Saturday, January 17, 2009

Alternatives to Kirkpatrick

While the Kirkpatrick taxonomy is something of a sacred cow in training circles—and much credit goes to Donald Kirkpatrick for being the first to attempt to apply intentional evaluation to workplace training efforts—it is not the only approach. Apart from being largely atheoretical and ascientific (hence, 'taxonomy', not 'model' or 'theory'), several critics find the Kirkpatrick taxonomy seriously flawed. For one thing, the taxonomy invites evaluating everything after the fact, focusing too heavily on end results while gathering little data that will help inform training program improvement efforts. (Discovering after training that customer service complaints have not decreased only tells us that the customer service training program didn’t “work”; it tells us little about how to improve it.)

Too, the linear causality implied within the taxonomy (for instance, the assumption that passing a test at level 2 will result in improved performance on the job at level 3) masks the reality of transfer of training efforts into measurable results. There are many factors that enable or hinder the transfer of training to on-the-job behavior change, including support from supervisors, rewards for improved performance, culture of the work unit, issues with procedures and paperwork, and political concerns. Learners work within a system, and the Kirkpatrick taxonomy essentially attempts to isolate training efforts from the systems, context, and culture in which the learner operates.

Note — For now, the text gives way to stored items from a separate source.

/-- One element of an outer product from its terms. -/
def outerElem (op : MxOp) (c : Cls) (w frm t : Nat) (ps : List (Nat × Nat)) : Nat × Fl :=
  if c.isFp then
    let sum := dotSum frm (ps.map fun p => (fpVal c p.1, fpVal c p.2))
    let f := if c.isNarrow then dotFlags sum else sum.2
    let (r, g) := match op with
      | .acc => finish .fp32 frm (addVal frm (fpVal .fp32 t) sum.1)
      | .sub => finish .fp32 frm (addVal frm (fpVal .fp32 t) (negVal sum.1))
      | .over => finish .fp32 frm (sum.1, 0)
    (r, f ||| g)
  else
    let sg := c == .i
    let sum := (ps.map fun p => intVal sg w p.1 * intVal sg w p.2).foldl (· + ·) 0
    match op with
    | .acc => accInt sg t sum
    | .sub => accInt sg t (-sum)
    | .over => accInt sg 0 sum

/-- The elements of one row of an outer product. -/
def outerCols (op : MxOp) (pg : BitVec 2) (e : VEntry) (i : Nat) (s : State) : List Nat → Except Trap (List ((Nat × Nat) × Nat) × Fl)
  | [] => .ok ([], 0)
  | j :: js =>
    let w := e.vt.sew.bits
    let r := 32 / w
    let cell := viewCell e.mvl e.d i j
    let ds := (List.range r).filter fun d => maskBit s.vlc.vf pg 8 d && decide (i * r + d < e.vl) && decide (j * r + d < e.vl)
    match (if op = .over then .ok 0 else accGet (s.core s.vlc.core) cell) with
    | .error t => .error t
    | .ok t =>
      match readAll s.vlc (ds.flatMap fun d => [(e.a, w, i * r + d), (e.b, w, j * r + d)]) with
      | .error t => .error t
      | .ok xs =>
        let (x, f) := outerElem op e.vt.cls w e.frm t (pairUp xs)
        match outerCols op pg e i s js with
        | .error t => .error t
        | .ok (ys, g) => .ok ((cell, x) :: ys, f ||| g)

/-- `mxa`, `mxs` and `mxw` (R164, R165). -/
def outerBody (op : MxOp) (pg : BitVec 2) : VBody := fun e s =>
  if tagOn (s.vlc.vf.tagOf e.a) ∨ tagOn (s.vlc.vf.tagOf e.b) then (s, .fault (trapInfo fcROT_TAG 2))
  else
    let v0 := s.vlc.vstart.toNat
    thenDone (iterate (fun i s =>
      if maskBit s.vlc.vf pg 0 i then
        match outerCols op pg e i s (activeCols s.vlc.vf pg e.mvl) with
        | .error t => (s, .fault t)
        | .ok (xs, f) => (commitRow s xs f, .done)
      else (s, .done)) (e.mvl - v0) v0 s) id

/-- `mclr` (R166). -/
def mclrBody (pg : BitVec 2) : VBody := fun e s =>
  let rows := (List.range e.mvl).filter (maskBit s.vlc.vf pg 0)
  let cells := rows.flatMap fun i => (activeCols s.vlc.vf pg e.mvl).map fun j => (viewCell e.mvl e.d i j, 0)
  ((commitRow s cells 0).clearVstart, .done)

/-! ### Tensor operands (R167, R175, R176) -/

/-- A tensor specification with its descriptor. -/
structure TileSpec where
  d : Desc
  o0 : Nat
  o1 : Nat
  tid : Nat
deriving DecidableEq, Repr

/-- A specification of R167 under the second check of R169. -/
def specOf (g : Gang) (x : Word) : Except Trap TileSpec :=
  let n := x.toNat
  let t := field n 0 7
  let raw := (g.tid t).toNat
  if field n 56 8 ≠ 0 ∨ bitOf n 7 ∨ !bitOf raw 63 then .error (tidTrap 8 t)
  else .ok ⟨descOf raw, field n 8 24, field n 32 24, t⟩

/-- Pin the line of an address for the running instruction, within the limits of R197: 4 lines of the set, and half of the ways that
the queue may fill in it. -/
def pinLine (s : State) (p : Party) (pa : Nat) (x : Pin) : State :=
  let die := if l2Holds s p.die pa then p.die else homeDie pa
  let ways := (s.queue p.queue).ways
  let pinned := s.l2.filter fun l => inSet die (pa / 128) l && !l.pins.isEmpty
  let free := decide (pinned.length < 4) &&
    decide ((pinned.filter fun l => wayAllowed ways l.way).length < (queueWays ways).length / 2)
  { s with l2 := s.l2.map fun l =>
      if l.die = die ∧ l.line = pa / 128 ∧ (l.pins ≠ [] ∨ free) ∧ x ∉ l.pins then { l with pins := l.pins ++ [x] } else l }

/-- Release the pins of the VLC whose turn it is that a test picks (R176). -/
def unpin (s : State) (f : Pin → Bool) : State :=
  let mine (x : Pin) : Bool := x.core == s.vlc.core && x.slot == s.vlc.slot && f x
  if s.l2.any fun l => l.pins.any mine then
    { s with l2 := s.l2.map fun l => { l with pins := l.pins.filter fun x => !mine x } }
  else s

/-- Read `n` bytes of operand memory, with the descriptor's class.  `pin`: a line that is fetched is pinned, as one of B or of A
(R176, R197). -/
def readOperand (s : State) (p : Party) (cls : Rcl) (pin : Option Bool) (va : Word) (n : Nat) : State × Except Trap Nat :=
  match access s p .tensorRead va n .read with
  | (s, .error t) => (s, .error t)
  | (s, .ok d) =>
    let (t, x) := loadAt s p d n .plain cls
    match pin, d with
    | some b, .phys pa _ =>
      if placeOf pa = .device ∧ !l1Hit s p.core pa n then
        (pinLine t p pa ⟨s.vlc.core, s.vlc.slot, va.toNat, b⟩, .ok x)
      else (t, .ok x)
    | _, _ => (t, .ok x)

/-- Read single bytes, lowest first: a fault of the second byte of an element gives that byte's address (R177; assumption 78, DESIGN
CHOICE). -/
def readBytes (s : State) (p : Party) (cls : Rcl) (pin : Option Bool) (va : Word) : Nat → State × Except Trap Nat
  | 0 => (s, .ok 0)
  | n + 1 =>
    match readOperand s p cls pin va 1 with
    | (s, .error t) => (s, .error t)
    | (s, .ok x) =>
      match readBytes s p cls pin (va + 1) n with
      | (s, .error t) => (s, .error t)
      | (s, .ok y) => (s, .ok (x + 256 * y))

/-- The code of a tensor element (R290). -/
def readTensor (p : Party) (pin : Option Bool) (t : Desc) (idx : List Nat) (s : State) : State × Except Trap Nat :=
  let (va, bit) := t.place idx
  let w := t.width
  if 8 ≤ w then readOperand s p t.rcl pin va (w / 8)
  else
    match readBytes s p t.rcl pin va (ceilDiv (bit + w) 8) with
    | (s, .error e) => (s, .error e)
    | (s, .ok x) => (s, .ok (field x bit w))

/-- The scale word of an element, where the tensor carries scales. -/
def readScale (p : Party) (t : Desc) (idx : List Nat) (s : State) : State × Except Trap (Option Nat) :=
  if t.sck = 0 then (s, .ok none)
  else
    match readOperand s p t.rcl none (t.scaleVa idx) 4 with
    | (s, .error e) => (s, .error e)
    | (s, .ok x) => (s, .ok (some x))

/-! ### Lines of operands: a row of A or a column of B, in blocks along K -/

/-- A block: its codes along K (`none` where the depth is masked), and its scale. -/
structure Blk where
  xs : List (Option Nat)
  sigma : Option Nat
deriving DecidableEq, Repr

/-- Read a depth that takes part. -/
def readIf (use : Bool) (elem : State → State × Except Trap Nat) (s : State) : State × Except Trap (Option Nat) :=
  if use then
    match elem s with
    | (s, .error t) => (s, .error t)
    | (s, .ok x) => (s, .ok (some x))
  else (s, .ok none)

/-- Read the codes of depths. -/
def readCodes (use : Nat → Bool) (elem : Nat → State → State × Except Trap Nat) :
    List Nat → State → State × Except Trap (List (Option Nat))
  | [], s => (s, .ok [])
  | k :: ks, s =>
    match readIf (use k) (elem k) s with
    | (s, .error t) => (s, .error t)
    | (s, .ok x) =>
      match readCodes use elem ks s with
      | (s, .error t) => (s, .error t)
      | (s, .ok xs) => (s, .ok (x :: xs))

/-- The scale of a block with an active depth. -/
def scaleIf (scale : Nat → State → State × Except Trap (Option Nat)) (k : Option Nat) (s : State) :
    State × Except Trap (Option Nat) :=
  match k with
  | none => (s, .ok none)
  | some k => scale k s

/-- Read a line: a scale is read for a block with an active depth (R78, R79), the word of its first active depth also where the
scale words of a block differ along K (R170; assumption 69, DESIGN CHOICE). -/
def readLine (use : Nat → Bool) (elem : Nat → State → State × Except Trap Nat)
    (scale : Nat → State → State × Except Trap (Option Nat)) : List (List Nat) → State → State × Except Trap (List Blk)
  | [], s => (s, .ok [])
  | ks :: t, s =>
    match readCodes use elem ks s with
    | (s, .error e) => (s, .error e)
    | (s, .ok xs) =>
      match scaleIf scale (ks.find? use) s with
      | (s, .error e) => (s, .error e)
      | (s, .ok sg) =>
        match readLine use elem scale t s with
        | (s, .error e) => (s, .error e)
        | (s, .ok bs) => (s, .ok (⟨xs, sg⟩ :: bs))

In the interest of fairness I would like to add that that Kirkpatrick himself has pointed out some of the problems with the taxonomy, and suggested that in seeking to apply it the training field has perhaps put the cart before the horse. He advises working backwards through his four levels more as a design, rather than an evaluation, strategy; that is: What business results are you after? What on-the-job behavior/performance change will this require? How can we be confident that learners, sent back to the work site, are equipped to perform as desired? And finally: how can we deliver the instruction in a way that is appealing and engaging?

An alternative approach to evaluation was developed Daniel Stufflebeam. His CIPP model, originally covering Context-Input-Process- Product/Impact, and later extended to include Sustainability, Effectiveness, and Transportability, provides a different take on the evaluation of training. Western Michigan University has an extensive overview of the application of the model, complete with tools, and a good online bibliography of
literature on the Stufflebeam model. Short story: this one is more about improving what you're doing than proving what you did.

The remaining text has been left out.